DIRECTIONS: Only the lines below, from the one with "source := d.source" through the one with "def stitchGap (e", are to be written out, exactly.

INPUT FOR THIS TASK:
-- ==== Sys2Proof/Machine/Seam.lean ====
section
/-! DEFINITION. The seam block, the stitch store and the reassembly buffer (R102-R123). -/
namespace Sys2Proof.Machine

/-- SEAM_STAT.STATE codes (R122). -/
def seamIdle : Nat := 0
def seamOpening : Nat := 1
def seamRunning : Nat := 2
def seamClosing : Nat := 3

/-- CH.STAT.FLY_STATE codes (R99). -/
def flySearch : Nat := 0
def flyLocked : Nat := 1
def flyProv : Nat := 2

/-- A change of CTRL.ALT takes effect at once in SEARCH (R96). -/
def altNow (e : Eng) (k : Chn) (s : State) : State :=
  if s.get (CH_STAT.FLY_STATE e k) = flySearch then s.put (CH_STAT.ALT_ACTIVE e k) (s.get (CH_CTRL.ALT e k)) else s

/-- Installed DDR4 in bytes (GLB_DDR_CFG.CAP, R427). -/
def ddrBytes (s : State) : Nat := s.get GLB_DDR_CFG.CAP * 2 ^ 30

/-- RAS_CFG.AHEAD, 8 at least; MIN_OVL, 1 at least (R122). -/
def rasAhead (s : State) (e : Eng) : Nat := max 8 (s.get (RAS_CFG.AHEAD e))
def rasMinOvl (s : State) (e : Eng) : Nat := max 1 (s.get (RAS_CFG.MIN_OVL e))

/-- The DDR4 line at which the reassembly region starts: 8 MiB units (R114). -/
def rasLine (s : State) (e : Eng) : Nat := s.get (RAS_BASE.BASE e) * 2048

/-- The chain that delivers spot `j` of an engine: CH4 while a Temper session holds the spot, else its own (R103, R158). -/
def delivering (s : State) (e : Eng) (j : Spot) : Chn :=
  if s.get (TMP_STAT.DELIV e) = j.val then 4 else ⟨j.val, by omega⟩

/-- The spot a chain serves: its own number, or CH4's SPOT field, 4 for none (R73). -/
def spotOf (s : State) (e : Eng) (k : Chn) : Nat := if k.val < 4 then k.val else s.get (CH_CTRL.SPOT e 4)

/-- The chain's output goes on: it is the delivering chain of its spot (R103, R158). -/
def isDelivering (s : State) (e : Eng) (k : Chn) : Bool :=
  if k.val < 4 then s.get (TMP_STAT.DELIV e) != k.val
  else s.get (TMP_STAT.DELIV e) < 4 && s.get (TMP_STAT.DELIV e) == s.get (CH_CTRL.SPOT e 4)

/-- RAS_STAT shows slots and stitch entries in use (R122). -/
def rasShow (e : Eng) (s : State) : State :=
  let g := s.eng[e].seam
  let s := s.put (RAS_STAT.SLOTS_USED e) g.used.length
  let s := s.put (RAS_STAT.STITCH_USED e) g.busy.length
  if g.used.length < 64 then s.put (RAS_STAT.FULL e) 0 else s.put (RAS_STAT.FULL e) 1

/-- The lowest number below `n` that is not in the list. -/
def freeOf (n : Nat) (used : List Nat) : Option Nat := (List.range n).find? fun i => !used.contains i

/-- The descriptor of a release (R117). SRC of a MISSING release, for which the spec names no spot or source, is 0 (DESIGN CHOICE,
log 81). -/
def rasDescriptor (c : ClAddr) (h : Option RasSlot) : BitVec 128 :=
  match h with
  | some x => msg4 (clWord c false) x.result x.edc
      (BitVec.ofNat 32 (x.slot + (x.spot + x.source * 16) * 2 ^ 16))
  | none => msg4 (clWord c false) 0#32 0xFFFFFFFF#32 (BitVec.ofNat 32 (0xFFFF + 1 * 2 ^ 24))

/-- The spot whose turn held the run-in of a cluster that no chain delivered: the one that met it, else the one that met the nearest
lower address of the run (R150, log 82). -/
def missingSpot (s : State) (e : Eng) (c : ClAddr) : Nat :=
  let seen := s.eng[e].seam.seen
  match seen.find? fun x => x.1 == c with
  | some x => x.2
  | none =>
    let below := seen.filter fun x => decide (x.1.cluster.toNat < c.cluster.toNat)
    match below with
    | [] => 0
    | x :: rest => (rest.foldl (fun m y => if m.1.cluster.toNat < y.1.cluster.toNat then y else m) x).2

/-- One release: descriptor, counters, and the ladder for a cluster that is not OK (R116-R118, R147). -/
def rasReleaseOne (e : Eng) (c : ClAddr) (h : Option RasSlot) (s : State) : State :=
  let s := s.mqPut (s.get (RAS_CFG.MQ e)) (rasDescriptor c h)
  let s := match h with
    | some x => s.modSeam e fun g => { g with held := g.held.map fun y => if y.slot = x.slot then { y with released := true } else y }
    | none => (s.raise (SEAM_EVT.MISSING e)).inc (RAS_CNT.MISSING e)
  let s := match h with
    | some x => if x.ok then s else ladderEnter e c x.spot s
    | none => ladderEnter e c (missingSpot s e c) s
  if s.get (RAS_LAST.CLUSTER e) ≤ c.cluster.toNat then s.put (RAS_NEXT.VALID e) 0
  else s.put (RAS_NEXT.CLUSTER e) (c.cluster.toNat + 1)

/-- What RAS_NEXT's cluster is released with, if it is due: some (copy or none for MISSING) (R116). -/
def rasDue (s : State) (e : Eng) (flush : Bool) (c : ClAddr) : Option (Option RasSlot) :=
  let g := s.eng[e].seam
  match g.held.find? fun x => x.addr == c && !x.released with
  | some x => if x.ok || x.passed || flush then some (some x) else none
  | none =>
    if g.refused.contains c || g.gaps.contains c || flush then some none
    else if !(g.parts.any fun p => p.addr == some c) && !(g.jobs.any fun j => j.addr == c)
        && !(s.eng[e].ch.any fun h => h.entry.isSome && h.addr == some c) && decide (c.cluster.toNat + rasAhead s e < g.top) then some none
    else none

/-- RAS_RELEASE: release in ascending order while the next cluster is due (R116). -/
def rasReleaseLoop (e : Eng) (flush : Bool) : Nat → State → State
  | 0, s => s
  | n + 1, s =>
    if s.isSet (RAS_NEXT.VALID e) then
      let c : ClAddr := { cluster := BitVec.ofNat 28 (s.get (RAS_NEXT.CLUSTER e)), layer := BitVec.ofNat 3 (s.get (RAS_NEXT.LAYER e)) }
      match rasDue s e flush c with
      | some h => rasReleaseLoop e flush n (rasReleaseOne e c h s)
      | none => s
    else s

/-- Release every cluster that is due, or with `flush` every cluster left (R112, R116). -/
def rasRelease (e : Eng) (flush : Bool) (s : State) : State :=
  rasShow e (rasReleaseLoop e flush (s.get (RAS_LAST.CLUSTER e) + 1 - s.get (RAS_NEXT.CLUSTER e)) s)

/-- A delivery: cluster address, whether OK, its words, its data (none after a loss of sync, R88), the spot and the source (4 = CH4,
5 = stitch). -/
structure Delivery where
  addr : ClAddr
  ok : Bool
  result : Word
  edc : Word
  data : Option Cluster
  spot : Nat
  source : Nat

/-- The data of a delivery goes to slot `i` (R114). -/
def slotData (e : Eng) (i : Nat) (d : Option Cluster) (s : State) : State :=
  match d with
  | some w => s.ddrSetCluster (rasLine s e + 16 * i) w
  | none => s

/-- The chain's side of a refusal: OUT_OVERRUN, and the cluster goes to the ladder (R93). -/
def rasRefuse (e : Eng) (d : Delivery) (s : State) : State :=
  let s := (s.put (RAS_STAT.FULL e) 1).raise (SEAM_EVT.RAS_FULL e)
  let s := s.modSeam e fun g => { g with refused := g.refused ++ [d.addr] }
  let s := if d.source < 5 then s.raise (CH_EVT.OUT_OVERRUN e d.source) else s
  ladderEnter e d.addr d.spot s

/-- Hold a delivered cluster in slot `i`. The window that could stitch a stitched cluster has closed, so the run has passed it (R116). -/
def rasHold (e : Eng) (d : Delivery) (i : Nat) (s : State) : State :=
  let x : RasSlot := ⟨i, d.addr, d.ok, d.result, d.edc, d.spot, d.source, d.source == 5, false⟩
  let s := s.modSeam e fun g => { g with used := g.used ++ [i], held := g.held ++ [x] }
  slotData e i d.data s

/-- RAS_ACCEPT: the reassembly buffer accepts, replaces, discards or refuses a delivery, then releases (R115, R116). The spec does not
say what becomes of a delivery for an address of the range that is already released and freed, below RAS_NEXT or with VALID = 0, or
of one in IDLE: it is discarded here without a count (DESIGN CHOICE, log 83). -/
def rasAccept (e : Eng) (d : Delivery) (s : State) : State :=
  let a := d.addr.cluster.toNat
  let s := s.modSeam e fun g => { g with top := max g.top (a + 1), seen := (d.addr, d.spot) :: g.seen }
  let s := if d.ok then s.modEng e fun g => { g with att := g.att.map fun x => { x with read := d.addr :: x.read } } else s
  let s :=
    if s.get (SEAM_STAT.STATE e) = seamIdle ∨ a < s.get (RAS_FIRST.CLUSTER e) ∨ s.get (RAS_LAST.CLUSTER e) < a
        ∨ d.addr.layer.toNat ≠ s.get (RAS_FIRST.LAYER e) then s
    else match s.eng[e].seam.held.find? fun x => x.addr == d.addr with
      | some x =>
        if x.ok then s.inc (RAS_CNT.DUP e)
        else if d.ok then
          let s := s.modSeam e fun g => { g with held := g.held.map fun y =>
            if y.slot = x.slot then { y with ok := true, result := d.result, edc := d.edc, spot := d.spot, source := d.source } else y }
          slotData e x.slot d.data s
        else s
      | none =>
        if decide (a < s.get (RAS_NEXT.CLUSTER e)) || !s.isSet (RAS_NEXT.VALID e) then s
        else match freeOf 64 s.eng[e].seam.used with
          | some i => rasHold e d i s
          | none => rasRefuse e d s
  rasRelease e false s

/-- STITCH_GAP: a join fails; the cluster is released as MISSING (R109). -/
def stitchGap (e : Eng) (c : Option ClAddr) (s : State) : State :=
  let s := (s.raise (SEAM_EVT.STITCH_GAP e)).inc (RAS_CNT.GAP e)
  match c with
  | some c => s.modSeam e fun g => { g with gaps := g.gaps ++ [c] }
  | none => s

/-- The earliest frame whose mark is accepted in both parts, if at least `n` frames are present in both (R108, R109). -/
def joinAt (n : Nat) (head tail : StitchPart) : Option Nat :=
  if min head.hi tail.hi + 1 < max head.lo tail.lo + n then none
  else (head.marks.filter fun i => tail.marks.contains i).foldl
    (fun m i => match m with | none => some i | some j => some (min i j)) none

/-- Stitch entries become free (R114). -/
def stitchDrop (e : Eng) (s : State) (es : List Nat) : State :=
  s.modSeam e fun g => { g with busy := g.busy.filter fun i => !es.contains i }

/-- A part under way that is not kept gives its entry back (R114). -/
def partDrop (e : Eng) (k : Chn) (s : State) : State :=
  match s.eng[e].ch[k].entry with
  | some i => stitchDrop e (s.modCh e k fun c => { c with entry := none, obs := .none }) [i]
  | none => s

/-- STITCH_JOIN: a head part meets its held tail part (R108, R109). -/
def stitchJoin (e : Eng) (head : StitchPart) (s : State) : State :=
  match head.addr with
  | none => stitchDrop e (stitchGap e none s) [head.entry]
  | some c =>
    match s.eng[e].seam.parts.find? fun p => p.tail && p.addr == some c with
    | none => stitchDrop e (stitchGap e (some c) s) [head.entry]
    | some t =>
      let s := s.modSeam e fun g => { g with parts := g.parts.filter fun p => p.entry != t.entry }
      match joinAt (rasMinOvl s e) head t with
      | none => stitchDrop e (stitchGap e (some c) s) [head.entry, t.entry]
      | some f =>
        let j : StitchJob := ⟨c, head.spot, head.source, f, head.entry, t.entry, head.flags, t.flags⟩
        s.modSeam e fun g => { g with jobs := g.jobs ++ [j] }

/-- Channel bits as a stitch entry holds them: two bits each, the bit below its unreliable flag, four to a byte, earliest lowest
(Reassembly buffer, log 84). -/
def partBytes : Nat → List DetBit → List Byte
  | 0, _ => []
  | n + 1, bs =>
    match bs with
    | [] => []
    | _ => BitVec.ofNat 8 ((bs.take 4).foldr (fun b (v : Nat) => v * 4 + (if b.one then 1 else 0) + (if b.unrel then 2 else 0)) 0)
        :: partBytes n (bs.drop 4)

/-- A part's bits go to its stitch entry in DDR4 (R107, R114). -/
def storePart (e : Eng) (i : Nat) (bs : List (Nat × DetBit)) (s : State) : State :=
  s.ddrPutBytes (rasLine s e * 4096 + 0x400000 + 0x40000 * i) (partBytes bs.length (bs.reverse.map (·.2)))

/-- The chain of spot `j` ends the cluster it is reading as a head part, if it observed the run-in (R107). The spec does not say whether
the frame under way at the close counts as present in the head part: it does here (DESIGN CHOICE, log 85). -/
def endHead (e : Eng) (j : Spot) (s : State) : State :=
  let k := delivering s e j
  let c := s.eng[e].ch[k]
  if c.obs = .whole then
    let s := s.modCh e k fun c => { c with obs := .none, marks := [] }
    let s := s.modTmp e fun x => { x with outgoing := if x.outgoing.any (·.2 == j.val) then none else x.outgoing }
    let s := match c.addr with
      | some a => s.modSeam e fun g => { g with seen := (a, j.val) :: g.seen }
      | none => s
    match freeOf 16 s.eng[e].seam.busy with
    | none => stitchGap e c.addr s
    | some i =>
      let s := storePart e i c.bits (s.modSeam e fun g => { g with busy := g.busy ++ [i] })
      stitchJoin e { entry := i, tail := false, spot := j.val, source := k.val, addr := c.addr, lo := 0, hi := c.frame,
                     marks := c.marks, flags := c.cur } s
  else partDrop e k s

THE ANSWER:
            if y.slot = x.slot then { y with ok := true, result := d.result, edc := d.edc, spot := d.spot, source := d.source } else y }
          slotData e x.slot d.data s
        else s
      | none =>
        if decide (a < s.get (RAS_NEXT.CLUSTER e)) || !s.isSet (RAS_NEXT.VALID e) then s
        else match freeOf 64 s.eng[e].seam.used with
          | some i => rasHold e d i s
          | none => rasRefuse e d s
  rasRelease e false s

/-- STITCH_GAP: a join fails; the cluster is released as MISSING (R109). -/
def stitchGap (e : Eng) (c : Option ClAddr) (s : State) : State :=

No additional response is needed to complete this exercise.